Keywords: Benchmarking, Embedding models, Semantic similarity, Human-centered evaluation, Participatory Science, Alignment
Abstract: Embedding models increasingly inform how people search, recommend, and retrieve information, yet we lack credible ways to test whether these models’ similarity judgments reflect how humans understand meaning. Existing datasets such as STS-B (Cer et al., 2017) and SimLex-999 (Hill et al., 2015) rely on static, often expert-labeled pairs with coarse Likert-style annotations. These approaches are limited in scope and vulnerable to inter-annotator inconsistencies.
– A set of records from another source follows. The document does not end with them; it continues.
/- One step each. -/

/-- V35, V37 (NEG1), V39. -/
theorem test_forward : after (exec (.forward (-5) (-256)) s1) State.result =
    some (.bytes [0xA3, 0x10, 0x00, 0xFF, 0x01]) := by decide
/-- V40, NEG0. -/
theorem test_reverse : after (exec (.reverse 20 0) { s1 with cfg := x0 }) State.result =
    some (.bytes [0xA3, 0x11, 0x14, 0x00, 0x01]) := by decide
/-- V34. -/
theorem test_rotate : after (exec (.rotate 20 (-32768)) s1) State.result =
    some (.bytes [0xA3, 0x12, 0x14, 0xFF, 0x01]) := by decide
/-- V43. -/
theorem test_turn : after (exec (.turn 30 (-45) 300) s1) State.result =
    some (.bytes [0xA3, 0x13, 0x1E, 0x2D, 0x01, 0xFF]) := by decide
/-- V47, V48. -/
theorem test_driveRaw : after (exec (.driveRaw (-5) 300) s1) State.result =
    some (.bytes [0xA3, 0x14, 0x00, 0xFF]) := by decide
/-- V45. -/
theorem test_stop : after (exec (.stop (.int 7)) s1) State.result = some (.bytes [0xA3, 0x15, 0x01]) := by decide
/-- V50, NEG0. -/
theorem test_keepHeading : after (exec (.keepHeading 25 (-30) 500) { s1 with cfg := x0 }) State.result =
    some (.bytes [0xA3, 0x16, 0x19, 0x1E, 0x00, 0xFF, 0x01]) := by decide
/-- V52. -/
theorem test_resetOrientation : after (exec .resetOrientation s1) State.result = some (.bytes [0xA3, 0x20]) := by decide
/-- R68. -/
theorem test_ready : after (exec .ready s1) State.evOut = some [.ready] := by decide
/-- R250: a frame that arrives inside another is folded into it. -/
theorem test_ready_midFrame : after (exec .ready (sBuf [0xA3, 0x09])) (fun t => (t.rxStream, t.evOut)) =
    some ([0xA3, 0x01, 0x7E], [.unknown [0xA3, 0x09, 0xA3, 0x01]]) := by decide
/-- V71. -/
theorem test_odometry : after (exec (.odometry 1 10 0 5 0x23 0x28) s1) State.evOut =
    some [.odometry 10 (-5) 9000] := by decide
/-- R68. -/
theorem test_targetReached : after (exec .targetReached s1) State.evOut = some [.targetReached] := by decide
/-- V67. -/
theorem test_unknown : after (exec (.unknown 0xA3 []) s1) State.evOut = some [.unknown [0xA3]] := by decide
/-- V62. -/
theorem test_delimiter_keepAlive : after (exec .delimiter s1) rx = some (.awaitingDelimiter, [], []) := by decide
/-- V67. -/
theorem test_delimiter_closes : after (exec .delimiter (sBuf [0xA3])) rx =
    some (.awaitingDelimiter, [], [.unknown [0xA3]]) := by decide
/-- R25: the bytes are held as they came. -/
theorem test_escapedFlag : after (exec .escapedFlag s1) rx = some (.accumulatingFrame, [0x7D, 0x5E], []) := by decide
theorem test_escapedEsc : after (exec .escapedEsc s1) rx = some (.accumulatingFrame, [0x7D, 0x5D], []) := by decide
/-- V64. -/
theorem test_literal : after (exec (.literal 0xA3) s1) rx = some (.accumulatingFrame, [0xA3], []) := by decide
theorem test_badEscape : after (exec (.badEscape 0x41) (sBuf [0xA3])) rx =
    some (.accumulatingFrame, [0xA3, 0x7D, 0x41], []) := by decide
/-- V65. -/
theorem test_danglingEscape : after (exec .danglingEscape (sBuf [0xA3])) rx =
    some (.awaitingDelimiter, [], [.malformed .danglingEscape]) := by decide
/-- V8. -/
theorem test_stuff : after (exec (.stuff [0x01, 0x7E, 0x7D, 0x02]) s1) State.result =
    some (.bytes [0x01, 0x7D, 0x5E, 0x7D, 0x5D, 0x02]) := by decide
/-- V3. -/
theorem test_encode : after (exec (.encode [0x7D]) s1) State.result = some (.bytes [0x7D, 0x5D, 0x7E]) := by decide
/-- V22, strict. -/
theorem test_unstuff : after (exec (.unstuff [0x7D, 0x41, 0x7D]) s1) State.result =
    some (.unstuffed (.malformed .badEscape)) := by decide
/-- V17, lenient. -/
theorem test_unstuff_lenient : after (exec (.unstuff [0x7D, 0x7D, 0x5D])
    { s1 with cfg := { x1 with strictUnstuff := false } }) State.result = some (.unstuffed (.ok [0x5D, 0x5D])) := by decide
/-- V27. -/
theorem test_decode : after (exec (.decode [0x7E, 0x7E, 0x01, 0x7E, 0x7E]) s1) State.result =
    some (.unstuffed (.ok [0x01])) := by decide
/-- V28. -/
theorem test_decode_dangling : after (exec (.decode [0x7D, 0x7E]) s1) State.result =
    some (.unstuffed (.malformed .danglingEscape)) := by decide
/-- V53. -/
theorem test_cmdencode : after (exec (.cmdencode (.motion (.forward 126 125))) s1) State.result =
    some (.bytes [0xA3, 0x10, 0x7E, 0x7D, 0x00]) := by decide
/-- P1, step 4. -/
theorem test_txcmd : after (exec (.txcmd (.motion (.turn 126 45 125))) s1) State.txStream =
    some [0xA3, 0x13, 0x7D, 0x5E, 0x2D, 0x00, 0x7D, 0x5D, 0x7E] := by decide
/-- V78, step 17. -/
theorem test_rxbyte_overrun : after (exec (.rxbyte 0x11) (sMax 2 .accumulatingFrame [1, 2])) rx =
    some (.discarding, [], [.malformed .overrun]) := by decide
/-- V79, step 3. -/
theorem test_rxbyte_discarding : after (exec (.rxbyte 0x7E) (sMax 0 .discarding [])) rx =
    some (.awaitingDelimiter, [], []) := by decide
/-- V61. -/
theorem test_rxchunk : after (exec (.rxchunk [0xA3, 0x01, 0x7E, 0x55, 0xAA, 0xA3, 0x03, 0x7E]) s1) rx =
    some (.awaitingDelimiter, [], [.ready, .unknown [0x55, 0xAA, 0xA3, 0x03]]) := by decide
/-- The example of R149. -/
theorem test_closeframe : after (exec .closeframe (sBuf [0xA3, 0x7D])) rx =
    some (.awaitingDelimiter, [], [.malformed .danglingEscape]) := by decide
theorem test_closeframe_empty : reason (exec .closeframe s1) = some .closeOfEmptyBuffer := by decide
/-- V70. -/
theorem test_classify_short : after (exec (.classify 0xA3 [0x02, 0x01]) s1) State.evOut =
    some [.unknown [0xA3, 0x02, 0x01]] := by decide
/-- V68, MARKER_CHECK false. -/
theorem test_classify_noMarker : after (exec (.classify 0x10 [0x03])
    { s1 with cfg := { x1 with markerCheck := false } }) State.evOut = some [.targetReached] := by decide
/-- V81. -/
theorem test_ticks_reverse : after (exec (.ticks 0 5) s1) State.result = some (.ticks (-5)) := by decide
/-- V87. -/
theorem test_ticks_scaled : after (exec (.ticks 128 2) s1) State.result = some (.ticks 256) := by decide
/-- V91, PADDED8. -/
theorem test_parsefixed : after (exec (.parsefixed 0x23 0x28) s1) State.result = some (.fixed 9000) := by decide
/-- V98, UNPADDED. -/
theorem test_parsefixed_unpadded : after (exec (.parsefixed 0x46 0x50)
    { s1 with cfg := { x1 with headingMode := .unpadded } }) State.result = some (.fixed 9040) := by decide
/-- V95: 3.83 degrees. -/
theorem test_heading : after (exec (.heading 0x01 0x7F) s1) State.result = some (.heading 383 (mkRat 383 100)) := by rfl
/-- V107. -/
theorem test_telemetry : after (exec (.telemetry 1 126 0 125 0x23 0x28) s1) State.result =
    some (.telemetry 126 (-125) 9000) := by decide
/-- R240. -/
theorem test_reset : after (exec .reset (sBuf [0xA3])) rx = some (.awaitingDelimiter, [], []) := by decide
/-- V108. -/
theorem test_issue_bearing : after (exec (.issue (.forward 20 100)) s1) (fun t => (t.txStream, t.pending, t.handles)) =
    some ([0xA3, 0x10, 0x14, 0x64, 0x00, 0x7E], some 0, [.unresolved]) := by decide
/-- V117. -/
theorem test_issue_overlap : reason (exec (.issue (.forward 20 100)) sPending) = some .overlappingCompletion := by decide
/-- R41, U14: the report of the failed write is still to be taken, and the frame is written. -/
theorem test_txcmd_failing : after (exec (.txcmd (.stop (.int 0))) sFailing) (fun t => (t.txStream, t.agenda)) =
    some ([0xA3, 0x15, 0x00, 0x7E], [.transport (.error (Config.freeErrorInfo 0))]) := by
  simp [after, exec, execTxcmd, txCmd, txEmit, reportWrite, agendaWithError, sFailing, s1, State.reset]
  decide
/-- R42, log 24: a called byte is consumed ahead of one that waits. -/
theorem test_call_ahead : after (step { s1 with agenda := [.call (.rxbyte 1)], rxIn := [2] })
    (fun t => (t.rxStream, t.rxIn)) = some ([1], [2]) := by decide
/-- V109. -/
theorem test_ontargetreached : after (exec .ontargetreached sPending)
    (fun t => (t.pending, t.handles, t.notifications)) = some (none, [.resolved], [.targetReached]) := by decide
/-- V110. -/
theorem test_ontargetreached_none : after (exec .ontargetreached s1)
    (fun t => (t.pending, t.handles, t.notifications)) = some (none, [], [.targetReached]) := by decide
/-- V116. -/
theorem test_stopcmd_soft : after (exec (.stopcmd (.int 0)) sPending)
    (fun t => (t.txStream, t.pending, t.result)) = some ([0xA3, 0x15, 0x00, 0x7E], some 0, .resolvesAfter 5) := by decide
/-- V115. -/
theorem test_stopcmd_hard : after (exec (.stopcmd (.bool true)) sPending) State.result = some (.resolvesAfter 0) := by
  decide
/-- R197. -/
theorem test_cancel : after (exec .cancel sPending) (fun t => (t.pending, t.handles, t.txStream)) =
    some (none, [.cancelled], []) := by decide
/-- R200, R241. -/
theorem test_init : after (exec .init (sBuf [0xA3])) (fun t => (t.active, t.initCall, t.rxBuf)) =
    some (true, .waiting, []) := by decide
/-- V118. -/
theorem test_init_active : after (exec .init { sBuf [0xA3] with active := true }) (fun t => (t.rxBuf, t.result)) =
    some ([0xA3], .alreadyOpen) := by decide
/-- R80. -/
theorem test_defaults : Motion.forwardCall 20 = .forward 20 0 ∧ Motion.reverseCall 20 = .reverse 20 0 ∧
    Motion.keepHeadingCall 25 90 = .keepHeading 25 90 0 := ⟨rfl, rfl, rfl⟩
/-- V112. -/
theorem test_route_odometry : after (step { sPending with agenda := [.host], evUnread := [.odometry 1 2 3] })
    (fun t => (t.pending, t.notifications)) = some (some 0, [.odometry 1 2 3]) := by decide
/-- P6, step 2. -/
theorem test_route_ready : after (step { s1 with agenda := [.host], evUnread := [.ready], initCall := .waiting })
    State.initCall = some .ready := by decide
/-- A table pattern runs as the next instruction. -/
theorem test_withFetchWord : after (step (s1.withFetchWord 16 0x7D5E)) State.rxBuf = some [0x7D, 0x5E] := by decide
We introduce Aligned Machine, an interactive, public-facing platform that turns broad participation into a benchmark for evaluating semantic alignment in embedding-based systems. Inspired by participatory studies such as Moral Machine (Awad et al., 2018), the platform invites anyone to compare two pairs of items (text or images) and choose which pair is more similar. This comparative, forced-choice task is cognitively natural for non-experts, creates engaging interactions, and yields clean preference data suitable for model evaluation.
Aligned Machine is designed first and foremost as a vehicle for public engagement and AI literacy. The IRB approved, web-based platform integrates elements of gamification, culminating in an analysis of how a user compared to popular embedding models. By summarizing results in a table and a bar chart, the analysis reveals where user intuitions converge or diverge from different embedding models, encouraging participatory insight into alignment and the difficulty of modeling diverse viewpoints.
Each interaction with the platform also populates a benchmark of human-aligned similarity, which will be released as an open-source dataset and leaderboard. Each record includes the items compared, the human majority choice, individual responses, and model predictions. Because the task uses comparative judgments, standard preference-aggregation methods can recover latent similarity structure from noisy votes, supporting robust evaluation without relying on coarse Likert ratings or static expert labels. This benchmark is intended to support standardized accuracy and ranking across models.
The platform is intentionally designed to grow over time, sustaining public engagement while steadily improving its applied impact. Future integrations will add targeted, domain-specific studies and evaluation tasks that make it possible to detect persistent biases and to measure concept drift as new data and model versions emerge.
By combining accessible participation with rigorous comparative judgments, Aligned Machine provides a scalable pathway to engage the public in the evaluation of AI systems while producing an open, evolving benchmark that the community can use to test, compare, and improve AI models.